MUMBAI: Private sector insurers have urged the Insurance Regulatory and Development Authority of India (IRDAI) to relax proposed investment norms for unlisted companies by linking exposure limits to shareholders’ funds instead of the surplus available after meeting solvency, said people with knowledge of the matter.
Industry says such a move would unlock billions of rupees for investment in privately held businesses, according to the people cited.
Under draft norms issued last month, Irdai proposed allowing insurers to invest up to 5% of shareholders’ funds available over and above the required solvency margin in eligible private limited companies with a minimum net worth of ₹25 crore and a track record of profitability. The regulator had sought industry comments by July 10.
“Insurers have asked Irdai to calculate the proposed 5% investment limit on total shareholders’ funds rather than only the surplus available after meeting solvency requirements, as they say it would expand insurers’ capacity to invest in unlisted companies while remaining within overall prudential limits,” said one of the persons.

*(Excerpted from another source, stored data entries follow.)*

-- ==== Sys2Proof/Machine/Step.lean ====
section
/-! DEFINITION. The step of the package, and the placing of one instruction where the next step fetches. -/

namespace Sys2Proof.Machine

open Sys2Proof

/-- One step. -/
def step (s : State) : Host.Outcome State Fault Refusal := s.stepAll

/-- The instruction of a word of spec/opcode_table.json where the next step fetches (log 29). -/
def State.withFetchWord (s : State) (nbits w : Nat) : State :=
  s.placeHead (tableSlot (tableParts nbits w).1).val (tableParts nbits w).1 (tableParts nbits w).2

end Sys2Proof.Machine
end

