-- ==== Sys2Proof/Certificates/Slice0/Obligations.lean ====
section
/-! DEFINITION. The statements for the provers, by the chapters of the spec. -/

open Sys2Proof Sys2Proof.Machine

namespace Sys2Proof.Stmt

/-! ## The instructions of a shape, each with what the spec says it computes -/

/-- The three-operand operations of R122 of spec/07 with f(x, y); a quotient by 0 and a remainder by 0 as R123 gives. -/
def binaryOps : List ((Opnd → Src → Src → Instr) × (Word → Word → Word)) :=
  [(.add, fun x y => x + y), (.sub, fun x y => x - y), (.mul, fun x y => x * y),
   (.mulh, fun x y => (x.signExtend 128 * y.signExtend 128).extractLsb' 64 64),
   (.mulhu, fun x y => (x.setWidth 128 * y.setWidth 128).extractLsb' 64 64),
   (.div, fun x y => if y = 0 then BitVec.allOnes 64 else BitVec.ofInt 64 (x.toInt.tdiv y.toInt)),
   (.divu, fun x y => if y = 0 then BitVec.allOnes 64 else BitVec.ofNat 64 (x.toNat / y.toNat)),
   (.rem, fun x y => if y = 0 then x else BitVec.ofInt 64 (x.toInt.tmod y.toInt)),
   (.remu, fun x y => if y = 0 then x else BitVec.ofNat 64 (x.toNat % y.toNat)),
   (.and, fun x y => x &&& y), (.or, fun x y => x ||| y), (.xor, fun x y => x ^^^ y)]

/-- The shifts, minima and maxima of R122 of spec/07; a shift takes y[5:0]. -/
def shiftOps : List ((Opnd → Src → Src → Instr) × (Word → Word → Word)) :=
  [(.shl, fun x y => BitVec.ofNat 64 (x.toNat * 2 ^ (y.toNat % 64))),
   (.shr, fun x y => BitVec.ofNat 64 (x.toNat / 2 ^ (y.toNat % 64))),
   (.sar, fun x y => BitVec.ofInt 64 (x.toInt / 2 ^ (y.toNat % 64))),
   (.ror, fun x y => x >>> (y.toNat % 64) ||| x <<< ((64 - y.toNat % 64) % 64)),
   (.min, fun x y => if x.toInt ≤ y.toInt then x else y), (.max, fun x y => if x.toInt ≤ y.toInt then y else x),
   (.minu, fun x y => if x.toNat ≤ y.toNat then x else y), (.maxu, fun x y => if x.toNat ≤ y.toNat then y else x)]

/-- The unary operations of R122 of spec/07: leading zeros, set bits, trailing zeros. -/
def unaryOps : List ((Opnd → Src → Instr) × (Word → Word)) :=
  [(.clz, fun x => if x = 0 then 64 else BitVec.ofNat 64 (63 - x.toNat.log2)),
   (.popc, fun x => BitVec.ofNat 64 ((List.range 64).map fun i => x.toNat / 2 ^ i % 2).sum),
   (.ctz, fun x => BitVec.ofNat 64 ((List.range 64).findIdx fun i => x.getLsbD i))]

/-- The immediate operations of R124 of spec/07 with v = sext(IMM20). -/
def immOps : List ((Guard → Opnd → Src → BitVec 20 → Instr) × (Word → Word → Word)) :=
  [(.addi, fun x v => x + v), (.andi, fun x v => x &&& v), (.ori, fun x v => x ||| v), (.xori, fun x v => x ^^^ v)]

/-- SHI's kinds (R124 of spec/07). -/
def shifted (k : ShiftKind) (x : Word) (n : Nat) : Word :=
  match k with
  | .shl => BitVec.ofNat 64 (x.toNat * 2 ^ n)
  | .shr => BitVec.ofNat 64 (x.toNat / 2 ^ n)
  | .sar => BitVec.ofInt 64 (x.toInt / 2 ^ n)
  | .ror => x >>> n ||| x <<< ((64 - n) % 64)

/-- The conditions of the compares (R137 of spec/07) over integers and bits. -/
def signedCond (c : CmpCond) (x y : Word) : Bool :=
  match c with
  | .eq => decide (x.toNat = y.toNat)
  | .ne => decide (x.toNat ≠ y.toNat)
  | .lt => decide (x.toInt < y.toInt)
  | .ge => decide (y.toInt ≤ x.toInt)

def unsignedCond (c : CmpuCond) (x y : Word) : Bool :=
  match c with
  | .ltu => decide (x.toNat < y.toNat)
  | .geu => decide (y.toNat ≤ x.toNat)
  | .tstz => (x &&& y) == 0
  | .tstnz => (x &&& y) != 0

def immCond (c : CmpiCond) (x y : Word) : Bool :=
  match c with
  | .signed c => signedCond c x y
  | .unsigned c => unsignedCond c x y

/-- The guard of an instruction that has one (R54 of spec/03). -/
def guardOfInstr : Instr → Option Guard
  | .br gd _ | .call gd _ _ | .loop gd _ _ | .trap gd _ | .crd gd _ _ | .cwr gd _ _ | .addi gd _ _ _ | .andi gd _ _ _
  | .ori gd _ _ _ | .xori gd _ _ _ | .shi gd _ _ _ _ | .cmpi gd _ _ _ _ | .vgath gd _ _ _ _ _ _ | .vscat gd _ _ _ _ _ _
  | .mlease gd | .mprog gd _ _ | .mwld gd _ _ _ _ _ _ | .mma gd _ _ _ _ _ | .mrd gd _ _ _ _ _ _ | .mclr gd _ _ _
  | .mcfg gd _ _ | .mstat gd _ | .dwin gd _ _ _ _ _ _ _ | .dcan gd _ _ | .dcanResume gd _ | .hinit gd _ _ _ _
  | .harr gd _ _ _ | .hwait gd _ _ _ | .rrel gd _ | .rmark gd _ _ | .rpert gd _ | .fopen gd _ _ | .fopenClose gd _ _
  | .fshort gd _ _ _ _ _ _ | .fpick gd _ _ _ _ _ _ | .rand gd _ _ | .kvtrunc gd _ _ _ _ | .qwait gd _ _
  | .qwaitNow gd _ | .ptsync gd _ _ _ => some gd
  | _ => none

end Sys2Proof.Stmt

/-! ## Encodings (spec/03) -/

/-- R50 to R59 of spec/03 and the entry of each row: wherever an instruction is well-formed it has words, and decoding them
gives it back, at every value of every operand. -/
def Obligations.EncodedWordsDecodeBack : Prop := ∀ i, Sys2Proof.Laws.RoundTrip.Statement i

/-! ## Integer operations (spec/07) -/

/-- R122 and R123 of spec/07: ADD to XOR write f(x, y) to A, for every operand form, and complete. -/
def Obligations.ArithmeticWritesResult : Prop :=
  ∀ e ∈ Stmt.binaryOps, ∀ (a : Opnd) (b c : Src) (s : State), s.atStart → s.canRun [b, c] [a] →
    exec (e.1 a b c) s = .next (s.wrote [b, c] a (e.2 (arg (s.vals [b, c]) 0) (arg (s.vals [b, c]) 1)))

/-- R122 of spec/07: the shifts, minima and maxima write f(x, y) to A and complete. -/
def Obligations.ShiftsAndBoundsWriteResult : Prop :=
  ∀ e ∈ Stmt.shiftOps, ∀ (a : Opnd) (b c : Src) (s : State), s.atStart → s.canRun [b, c] [a] →
    exec (e.1 a b c) s = .next (s.wrote [b, c] a (e.2 (arg (s.vals [b, c]) 0) (arg (s.vals [b, c]) 1)))

/-- R122 of spec/07: CLZ, POPC and CTZ write their count to A and complete. -/
def Obligations.CountsWriteResult : Prop :=
  ∀ e ∈ Stmt.unaryOps, ∀ (a : Opnd) (b : Src) (s : State), s.atStart → s.canRun [b] [a] →
    exec (e.1 a b) s = .next (s.wrote [b] a (e.2 (arg (s.vals [b]) 0)))

/-- R124 of spec/07: with the guard true ADDI, ANDI, ORI, XORI and SHI write f(x, v) to A and complete. -/
def Obligations.ImmediatesWriteResult : Prop :=
  ∀ (gd : Guard) (a : Opnd) (b : Src) (s : State), s.atStart → s.me.guardOk gd = true → s.canRun [b] [a] →
    (∀ e ∈ Stmt.immOps, ∀ imm : BitVec 20,
      exec (e.1 gd a b imm) s = .next (s.wrote [b] a (e.2 (arg (s.vals [b]) 0) (imm.signExtend 64)))) ∧
    ∀ (k : ShiftKind) (n : Fin 64),
      exec (.shi gd a b k n) s = .next (s.wrote [b] a (Stmt.shifted k (arg (s.vals [b]) 0) n.val))

/-- R123 of spec/07: division never traps: by 0 a quotient is all ones and a remainder is x, and -2^63 by -1 gives -2^63
with remainder 0. -/
def Obligations.DivisionNeverTraps : Prop :=
  ∀ (a : Opnd) (b c : Src) (s : State), s.atStart → s.canRun [b, c] [a] →
    (arg (s.vals [b, c]) 1 = 0 →
      exec (.div a b c) s = .next (s.wrote [b, c] a 0xFFFFFFFFFFFFFFFF) ∧
      exec (.divu a b c) s = .next (s.wrote [b, c] a 0xFFFFFFFFFFFFFFFF) ∧
      exec (.rem a b c) s = .next (s.wrote [b, c] a (arg (s.vals [b, c]) 0)) ∧
      exec (.remu a b c) s = .next (s.wrote [b, c] a (arg (s.vals [b, c]) 0))) ∧
    (arg (s.vals [b, c]) 0 = 0x8000000000000000 → arg (s.vals [b, c]) 1 = 0xFFFFFFFFFFFFFFFF →
      exec (.div a b c) s = .next (s.wrote [b, c] a 0x8000000000000000) ∧
      exec (.rem a b c) s = .next (s.wrote [b, c] a 0))
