-- ==== Sys2Proof/Laws/State.lean ====
section
/-! SUPPORT. What each update of the state leaves alone, one lemma a field and update, and what a read gives after an
update. -/

namespace Sys2Proof.Machine

set_option Elab.async false

open Sys2Proof

/-! ## Sparse tables -/

theorem val_put_same {α : Type} (d : α) (k : Nat) (v : α) (t : Table α) : Table.val d k (Table.put k v t) = v := by
  induction t with
  | nil => simp [Table.put, Table.val]
  | cons e t ih =>
    obtain ⟨k', v'⟩ := e
    simp only [Table.put]
    split
    · simp [Table.val]
    · split
      · simp [Table.val]
      · simp_all [Table.val]

theorem val_put_other {α : Type} (d : α) (k j : Nat) (v : α) (t : Table α) (h : j ≠ k) :
    Table.val d j (Table.put k v t) = Table.val d j t := by
  induction t with
  | nil => simp [Table.put, Table.val, h.symm]
  | cons e t ih =>
    obtain ⟨k', v'⟩ := e
    simp only [Table.put]
    split
    · simp [Table.val, h.symm]
    · split
      · rename_i h1 h2
        subst h2
        simp [Table.val, h.symm]
      · simp [Table.val, ih]

theorem val_del_same {α : Type} (d : α) (k : Nat) (t : Table α) : Table.val d k (Table.del k t) = d := by
  induction t with
  | nil => rfl
  | cons e t ih =>
    obtain ⟨k', v'⟩ := e
    simp only [Table.del, List.filter] at ih ⊢
    split
    · rename_i h
      simp only [bne_iff_ne] at h
      simp [Table.val, h, ih]
    · exact ih

theorem val_del_other {α : Type} (d : α) (k j : Nat) (t : Table α) (h : j ≠ k) :
    Table.val d j (Table.del k t) = Table.val d j t := by
  induction t with
  | nil => rfl
  | cons e t ih =>
    obtain ⟨k', v'⟩ := e
    simp only [Table.del, List.filter] at ih ⊢
    split
    · simp only [Table.val, ih]
    · rename_i h'
      simp only [bne_iff_ne, ne_eq, Bool.not_eq_true, bne_eq_false_iff_eq] at h'
      subst h'
      simp [Table.val, h.symm, ih]

/-! ## Operations that touch a few fields alone: what they leave -/

theorem foldl_same {α β : Type} (g : State → β) (f : State → α → State) (hf : ∀ s a, g (f s a) = g s) (l : List α) (s : State) :
    g (l.foldl f s) = g s := by
  induction l generalizing s with
  | nil => rfl
  | cons a l ih => rw [List.foldl_cons, ih, hf]

/-- A state without what the L2 knows of its lines. -/
def State.noLines (s : State) : State := { s with lines := [], dirty := [] }

theorem State.dirtied_noLines (s : State) (pa len : Nat) (a : Attr) : (s.dirtied pa len a).noLines = s.noLines :=
  foldl_same _ _ (fun s e => by unfold State.dirtySector; split <;> rfl) _ _

/-- A state without its contexts, memory and what follows a store. -/
def State.noStores (s : State) : State :=
  { s with slots := [], ctxs := [], mem := [], windows := [], lines := [], dirty := [] }

theorem State.store_noStores (s : State) (pa : Nat) (bs : List Byte) (a : Attr) : (s.store pa bs a).noStores = s.noStores := by
  have h := congrArg State.noStores
    (State.dirtied_noLines ((({ s with mem := memWrite s.mem pa bs } : State).observe pa bs.length).touch pa bs.length) pa bs.length a)
  exact h

theorem State.rereadSpace_noStores (s old : State) (die asid : Nat) (x : Space) (pa len : Nat) :
    (s.rereadSpace old die asid x pa len).noStores = s.noStores :=
  foldl_same State.noStores _ (fun s i => by unfold State.onCtx; split <;> rfl) _ _

theorem State.write_noStores (s : State) (pa : Nat) (bs : List Byte) (a : Attr) : (s.write pa bs a).noStores = s.noStores :=
  (foldl_same State.noStores _ (fun _ _ => State.rereadSpace_noStores ..) _ _).trans (s.store_noStores ..)

/-- A state without what a port that goes Down may change: what waited by it may leave by another. -/
def State.noLinks (s : State) : State :=
  { s with slots := [], groups := [], ctxs := [], mem := [], ports := [], freeCtr := 0, freeze := .off
           windows := [], lines := [], dirty := [] }

theorem State.pick_noLinks (s : State) (n : Nat) : (s.pick n).2.noLinks = s.noLinks := by
  unfold State.pick; split <;> rfl

theorem State.loseWrite_noLinks (s : State) (tids : List Nat) (va : Word) : (s.loseWrite tids va).noLinks = s.noLinks := by
  unfold State.loseWrite
  exact foldl_same State.noLinks (fun s t => s.onTid t fun x => { x with lost := some va }) (fun _ _ => rfl) _ _

theorem State.store_noLinks (s : State) (pa : Nat) (bs : List Byte) (a : Attr) : (s.store pa bs a).noLinks = s.noLinks := by
  have h := congrArg State.noLinks (s.store_noStores pa bs a)
  exact h

theorem State.settle_noLinks (s : State) (ps : List Piece) : (s.settle ps).noLinks = s.noLinks := by
  unfold State.settle; split <;> rfl

theorem State.underWay_noLinks (s : State) (o : Outgoing) : (s.underWay o).noLinks = s.noLinks := by
  unfold State.underWay
  split
  · rfl
  · split <;> rfl

theorem State.overtake_noLinks (s : State) (p : Piece) : (s.overtake p).noLinks = s.noLinks := by
  unfold State.overtake; split <;> rfl

theorem State.departWrite_noLinks (s : State) (p : Nat) (tids : List Nat) (va : Word) (r : Config.Request) (e : Option Word)
    (z : Bool) : (s.departWrite p tids va r e z).noLinks = s.noLinks := by
  unfold State.departWrite
  refine Eq.trans (b := State.noLinks (State.store _ _ _ _)) rfl
    ((State.store_noLinks _ _ _ _).trans ((State.overtake_noLinks _ _).trans ?_))
  cases r <;> first | exact s.settle_noLinks _ | rfl

theorem State.depart_noLinks (s : State) (p : Nat) (o : Outgoing) : (s.depart p o).noLinks = s.noLinks := by
  cases o with
  | write tids va r e z => exact s.departWrite_noLinks ..
  | request | message | result | reply => rfl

Based on current balance sheets, the proposed framework could expand the sector’s investment capacity in private companies to nearly ₹10,000 crore from less than ₹1,500 crore under the existing rules, industry estimates show.
Industry executives said the change would enable insurers, which manage long-term liabilities, to play a bigger role in financing private businesses across infrastructure, manufacturing, financial services and other long-duration sectors that require patient capital.
“The current framework is restrictive,” another person said, adding that the proposed change would increase investment opportunities without materially increasing risk.
The proposal is part of the proposed changes in insurers’ investment regulations aimed at expanding the range of permissible investments and improving portfolio management. Alongside higher exposure limits for private companies, Irdai has proposed allowing insurers to undertake repo transactions to better manage short-term liquidity and participate in government securities lending, giving them greater flexibility in managing investment portfolios and generating additional returns.